-- Opening Marker --

theorem test_witness_EntropyServiceMoves :
    (tReady.standby.vstbyUp ∧ tReady.ent.testing = false ∧ tReady.ent.state = .running ∧ tReady.ent.calls < 65536 ∧ tReady.sec.challenge = none) ∧
    (rctFails (List.replicate 81 true) ∧ rctFails (List.replicate 80 true) = false ∧ aptFails (tNoise 27) ∧ rctFails (tNoise 27) = false ∧ aptFails (tNoise 2) = false ∧
    rctFails (tNoise 2) = false ∧ (tNoise 27).length = 1024) ∧
    ((tEnt fun e => { e with testing := true, state := .restarting, failTick := 299999999 }).ent.testing ∧
    ((advanceTicks (tReady.ent.testTick + 101200) (tEnt fun e => { e with testing := true, state := .restarting, failTick := 299999999 })).clk.ticks ≤ 299999999 + 2000000)) ∧
    5 + 2000000 < (advanceTicks (tReady.ent.testTick + 101200) (tEnt fun e => { e with testing := true, state := .restarting, failTick := 5 })).clk.ticks ∧
    ((tEnt fun e => { e with testing := true, state := .unstarted }).ent.kat ∧ (tEnt fun e => { e with state := .failed }).ent.state = .failed ∧
    65536 ≤ (tEnt fun e => { e with calls := 65536 }).ent.calls ∧ State.reset.ent.kat = false ∧ State.reset.ent.testing) ∧
    ({ tReady with sec := { tReady.sec with challenge := some (z 48, 7) } } : State).sec.challenge = some (z 48, 7) := by
  decide +kernel

theorem test_witness_SidebandsAnswer :
    (State.reset.pins.perstN = false ∧ tReady.pins.perstN = true ∧ jtagFull tReady = false ∧ tReady.standby.vstbyUp ∧ tReady.boot.fwRunning ∧ State.reset.boot.fwRunning = false) ∧
    (tReady.fuses.stepping ≠ 0xA1 ∧ ({ tReady with fuses := { tReady.fuses with stepping := 0xA1 } } : State).fuses.stepping = 0xA1) ∧
    (tReady.sec.lc = 2 ∧ ({ tReady with sec := { tReady.sec with unlocked := some 2 } } : State).sec.unlocked = some 2 ∧ (2).testBit 0 = false) ∧
    (tReady.boot.cfg.regulators.length ≤ 0 ∧ 0 < ({ tReady with boot := { tReady.boot with cfg := { tReady.boot.cfg with regulators := [7] } } } : State).boot.cfg.regulators.length ∧ ({ tReady with standby := { tReady.standby with vstbyUp := false } } : State).standby.vstbyUp = false) := by
  decide +kernel

/-- Unit 0 of isle 1 with one task in its queue. -/
def tTask (d : Bytes) : Task := { id := 0, prog := 0, inv := 0, phase := 0, index := 0, desc := d }
def tFront (d : Bytes) : State := tWith fun r => { r with units := [(0, { queue := [tTask d] })] }
def tDescOf (cls sub : Nat) : Bytes := natLe 1 cls ++ z 15 ++ natLe 1 sub ++ z 111
/-- A VCHAIN of one row of four columns, A in the striped shelf, OUT 4 KiB further, or far out; and a COMBINE of statistics likewise. -/
def tChain (out : Nat) : Bytes := natLe 1 5 ++ z 15 ++ natLe 2 1 ++ natLe 2 4 ++ natLe 1 3 ++ natLe 1 3 ++ z 2 ++ natLe 8 (3 * 2 ^ 44) ++ z 8 ++ natLe 8 out ++ z 80
def tComb (out : Nat) : Bytes := natLe 1 4 ++ z 15 ++ natLe 2 1 ++ natLe 2 0 ++ natLe 1 2 ++ natLe 1 1 ++ z 2 ++ natLe 8 (3 * 2 ^ 44) ++ natLe 8 16 ++ natLe 8 out ++ z 80
/-- A COMBINE of two rows of four partial sums. -/
def tSum (out : Nat) : Bytes := natLe 1 4 ++ z 15 ++ natLe 2 1 ++ natLe 2 4 ++ natLe 1 2 ++ z 3 ++ natLe 8 (3 * 2 ^ 44) ++ natLe 8 16 ++ natLe 8 out ++ z 80
def tWait (n : Nat) : Bytes := natLe 1 12 ++ z 19 ++ natLe 4 n ++ z 104
/-- ADD of two ciphertexts in the shelf, with the result and the record in its striped view; and an ENCODE of four values. -/
def tSeal (op a out : Nat) : Bytes :=
  natLe 1 10 ++ z 15 ++ natLe 1 op ++ z 5 ++ natLe 2 4 ++ natLe 8 a ++ natLe 8 (2 * 2 ^ 44 + 8192) ++ natLe 8 out ++ natLe 8 (3 * 2 ^ 44 + 2 ^ 21) ++ z 72
def tOk (d : Bytes) (rs : List (Nat × Nat)) : Bool :=
  rs.all fun r => (siteOf (issueTask 1 0 (tTask d) (tFront d)) 1 0 (tTask d)).ok (issueTask 1 0 (tTask d) (tFront d)) r.1 r.2

/-- A descriptor with these values at these offsets; an address of the striped shelf; isle 1 with this task at its front, its extension, and
the shelf's bytes from that address on. -/
def tD (fs : List (Nat × Nat)) : Bytes := natLe 128 ((fs.map fun x => x.2 * 256 ^ x.1).sum)
def tS (n : Nat) : Nat := 3 * 2 ^ 44 + n
def tLine (d e b : Bytes) (f : Isle → Isle) : State :=
  { tWith (fun r => f { r with units := [(0, { queue := [{ tTask d with ext := e }] })] }) with mems := { tReady.mems with shelf := tCells (3 * 2 ^ 20) b } }
/-- That task issued, and whether ranges are its own. -/
def tIss (d e b : Bytes) (f : Isle → Isle) : State := issueTask 1 0 { tTask d with ext := e } (tLine d e b f)
def tSite (d e b : Bytes) (f : Isle → Isle) : Site := siteOf (tIss d e b f) 1 0 { tTask d with ext := e }
def tOwn (d e b : Bytes) (f : Isle → Isle) (rs : List (Nat × Nat)) : Bool := rs.all fun r => (tSite d e b f).ok (tIss d e b f) r.1 r.2
def isErr {α : Type} : Except Nat α → Option Nat | .ok _ => none | .error r => some r
/-- A MOVE of four words from src; a nest of one element; an ATTEND and a verify of one entry; and an ATTEND with two equal globals. -/
def tMv (src scs rep : Nat) : Bytes := tD [(0, 1), (16, src), (24, tS 4096), (35, scs), (41, 1), (44, 1), (45, 4), (46, 2), (48, rep), (60, 1)]
def tNest (c : Nat) : Bytes := natLe 128 (tS 0 * 256 ^ 16 + tS 4096 * 256 ^ 24 + c * 256 ^ 32 +
  ([0, 2, 4, 40, 44, 48, 52, 54, 56, 58, 60, 62, 64, 66, 68].map fun o => 256 ^ o).sum)
def tAtt (r : Nat) : Bytes := tD [(0, 3), (16, 16), (36, 1), (48, r)]
def tVer (r : Nat) : Bytes := tD [(0, 3), (16, 1), (36, 1), (48, r), (96, tS 64), (104, tS 256), (112, tS 512)]
def tGlob : Bytes := tD [(0, 3), (38, 1), (40, 2), (80, tS 0)]

theorem test_witness_EngineTasksRun :
    ((front (tLine (tMv (tS 0) 1 0) [] [] id) 1 0 1).isSome ∧ (moveOf (tMv (tS 0) 1 0)).rep = 0 ∧ (moveOf (tMv (tS 0) 1 0)).perEn = false ∧
    spaceOf ((moveOf (tMv (tS 0) 1 0)).srcBlock 0).base = 3 ∧ spaceOf ((moveOf (tMv (tS 0) 1 0)).dstBlock 0).base = 3 ∧
    (tSite (tMv (tS 0) 1 0) [] [] id).blockOk (tIss (tMv (tS 0) 1 0) [] [] id) ((moveOf (tMv (tS 0) 1 0)).srcBlock 0) ∧
    (tSite (tMv (tS 0) 1 0) [] [] id).blockOk (tIss (tMv (tS 0) 1 0) [] [] id) ((moveOf (tMv (tS 0) 1 0)).dstBlock 0) ∧
    (tIss (tMv (tS 0) 1 0) [] [] id).fuses.stepping = 0xB0) ∧
    (tSite (tMv (12 * 2 ^ 44) 1 0) [] [] id).blockOk (tIss (tMv (12 * 2 ^ 44) 1 0) [] [] id) ((moveOf (tMv (12 * 2 ^ 44) 1 0)).srcBlock 0) = false ∧
    ((moveOf (tMv (tS 0) 0 0)).scs = 0 ∧ spaceOf (moveOf (tMv (tS 0) 0 0)).src ≠ 0 ∧
    (issueTask 1 0 (tTask (tMv (tS 0) 0 0)) { tLine (tMv (tS 0) 0 0) [] [] id with fuses := { tReady.fuses with stepping := 0xA1 } }).fuses.stepping = 0xA1 ∧
    (front { tLine (tMv (tS 0) 0 0) [] [] id with fuses := { tReady.fuses with stepping := 0xA1 } } 1 0 1).isSome ∧ (moveOf (tMv (tS 0) 1 3)).rep = 3) ∧
    ((front (tFront (tDescOf 2 0)) 1 0 2).isSome ∧ hasExt (tDescOf 2 0) = false ∧ (matOf (tDescOf 2 0)).ring = false ∧ (matOf (tD [(0, 2), (23, 8)])).ring ∧
    (front (tFront (tD [(0, 2), (23, 8)])) 1 0 2).isSome ∧ hasExt (tD [(0, 2), (23, 8)]) = false) ∧
    (hasExt (tD [(0, 2), (1, 4)]) ∧ (front (tLine (tD [(0, 2), (1, 4)]) (tNest (tS 8192)) [] id) 1 0 2).isSome ∧
    (let d := tD [(0, 2), (1, 4)]; let n := nestOf (tNest (tS 8192)); tOwn d (tNest (tS 8192)) [] id (nestRanges (matOf d) n (stages d) ++ nestScratch (matOf d) n (stages d))) ∧
    (let d := tD [(0, 2), (1, 4)]; let n := nestOf (tNest (12 * 2 ^ 44)); tOwn d (tNest (12 * 2 ^ 44)) [] id (nestRanges (matOf d) n (stages d) ++ nestScratch (matOf d) n (stages d)) = false)) ∧
    ((front (tLine (tAtt (tS 0)) [] (List.replicate 4 255) id) 1 0 3).isSome ∧ (attOf (tAtt (tS 0))).subop = 0 ∧ (attOf (tAtt (tS 0))).entries = 1 ∧
    (match attEnv (tSite (tAtt (tS 0)) [] (List.replicate 4 255) id) (attOf (tAtt (tS 0))) (tIss (tAtt (tS 0)) [] (List.replicate 4 255) id) with
      | .ok (e, n) => isErr (attEntry (tSite (tAtt (tS 0)) [] (List.replicate 4 255) id) (tTask (tAtt (tS 0))) e 0 (addPressure 1 (fun p => { p with att := p.att + 24 }) n, 0))
      | .error _ => some 0) = none ∧
    (match attEnv (tSite (tAtt (tS 0)) [] [] id) (attOf (tAtt (tS 0))) (tIss (tAtt (tS 0)) [] [] id) with
      | .ok (e, n) => isErr (attEntry (tSite (tAtt (tS 0)) [] [] id) (tTask (tAtt (tS 0))) e 0 (addPressure 1 (fun p => { p with att := p.att + 24 }) n, 0))
      | .error _ => none) = some 3 ∧
    isErr (attEnv (tSite tGlob [] [] id) (attOf tGlob) (tIss tGlob [] [] id)) = some 3 ∧ (attOf tGlob).subop = 0) ∧
    ((front (tLine (tVer (tS 0)) [] [] id) 1 0 3).isSome ∧ (attOf (tVer (tS 0))).subop = 1 ∧ (attOf (tVer (tS 0))).entries = 1 ∧
    isErr (verifyEntry (tSite (tVer (tS 0)) [] [] id) (attOf (tVer (tS 0))) 0 (addPressure 1 (fun p => { p with att := p.att + 20 }) (tIss (tVer (tS 0)) [] [] id))) = none ∧
    isErr (verifyEntry (tSite (tVer (12 * 2 ^ 44)) [] [] id) (attOf (tVer (12 * 2 ^ 44))) 0
      (addPressure 1 (fun p => { p with att := p.att + 20 }) (tIss (tVer (12 * 2 ^ 44)) [] [] id))) = some 2) ∧
    (front tReady 1 0 1 = none ∧ front tReady 1 0 2 = none ∧ front (tFront (tDescOf 1 0)) 1 0 3 = none) := by
  decide +kernel

/-- Two units of one core with a MOVE each, after unit 1 issued. -/
def tTwo : State := tWith fun r => { r with
  units := [(0, { queue := [tTask (tDescOf 1 0)] }), (1, { queue := [tTask (tDescOf 1 0)] })], turn := [(0, 1)] }

theorem test_witness_TasksIssueInOrder :
    ((front (tFront (tDescOf 1 0)) 1 0 1).map (fun t => t.id) = some 0 ∧ 1 < tReady.isles.length ∧
    (aGet ((tFront (tDescOf 1 0)).isle 1).units 0).map (fun r => r.queue.length) = some 1 ∧ (front (tFront (natLe 1 1 ++ [1] ++ z 126)) 1 0 1).isSome) ∧
    ((front (tFront (tWait 0)) 1 0 12).isSome ∧ (front (tFront (tSeal 3 (2 * 2 ^ 44) (3 * 2 ^ 44 + 4096))) 1 0 10).isSome) ∧
    ((front tTwo 1 0 1).isSome ∧ front tTwo 1 1 1 = none ∧ coreOf tTwo 1 0 = some 0 ∧ coreOf tTwo 1 1 = some 0 ∧ aGet (tTwo.isle 1).turn 0 = some 1 ∧
    aGet ((tFront (tDescOf 1 0)).isle 1).turn 0 = none) ∧
    (entriesOf [tTask (z 128)] ≤ 1 ∧ ({ running := [tTask (z 128)], later := [tTask (z 128)], window := 1 } : TUnit).refill.later.length = 1) := by
  decide +kernel

theorem test_witness_RowTasksWrite :
    ((front (tFront (tChain (3 * 2 ^ 44 + 4096))) 1 0 5).isSome ∧ tOk (tChain (3 * 2 ^ 44 + 4096)) [(3 * 2 ^ 44, 8), (3 * 2 ^ 44 + 4096, 8)]) ∧
    ((front (tFront (tChain (12 * 2 ^ 44))) 1 0 5).isSome ∧ tOk (tChain (12 * 2 ^ 44)) [(3 * 2 ^ 44, 8), (12 * 2 ^ 44, 8)] = false) ∧
    ((chainOf' (tChain 5)).rows = 1 ∧ (chainOf' (tChain 5)).cols * fmtBytes (chainOf' (tChain 5)).afmt = 8 ∧ chainUsesB (tChain 5) = false ∧ chainRow (tChain 5) = 8) ∧
    ((front (tFront (tComb (3 * 2 ^ 44 + 4096))) 1 0 4).isSome ∧ (combOf (tComb 5)).stats ∧ (combOf (tComb 5)).parts = 2 ∧
    tOk (tComb (3 * 2 ^ 44 + 4096)) [(3 * 2 ^ 44, 16), (3 * 2 ^ 44 + 16, 16), (3 * 2 ^ 44 + 4096, 16)]) ∧
    ((front (tFront (tSum (3 * 2 ^ 44 + 4096))) 1 0 4).isSome ∧ (combOf (tSum 5)).stats = false ∧ (combOf (tSum 5)).rows = 1 ∧ (combOf (tSum 5)).parts = 2 ∧
    outRow (stages (tSum 5)) 4 = 16 ∧ tOk (tSum (3 * 2 ^ 44 + 4096)) [(3 * 2 ^ 44, 16), (3 * 2 ^ 44 + 16, 16), (3 * 2 ^ 44 + 4096, 16)] ∧
    tOk (tSum (12 * 2 ^ 44)) [(12 * 2 ^ 44, 16)] = false ∧ front tReady 1 0 4 = none ∧ front tReady 1 0 5 = none) ∧
    ((front (tFront (tComb (12 * 2 ^ 44))) 1 0 4).isSome ∧ tOk (tComb (12 * 2 ^ 44)) [(3 * 2 ^ 44, 16), (3 * 2 ^ 44 + 16, 16), (12 * 2 ^ 44, 16)] = false) := by
  decide +kernel

/-- One that runs, with DONE naming counter 0. -/
def tRun (flags : Nat) (busy : Bool) : State :=
  tWith fun r => { r with units := [(0, { running := [{ tTask (natLe 1 1 ++ natLe 1 flags ++ z 126) with busy := busy }] })] }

-- Closing Marker --

# PROBLEM STATEMENT:
Copy exactly, and only, the lines from the one containing "counter 0. -/" through the last line of the listing.

# REPLY:
/-- One that runs, with DONE naming counter 0. -/
def tRun (flags : Nat) (busy : Bool) : State :=
  tWith fun r => { r with units := [(0, { running := [{ tTask (natLe 1 1 ++ natLe 1 flags ++ z 126) with busy := busy }] })] }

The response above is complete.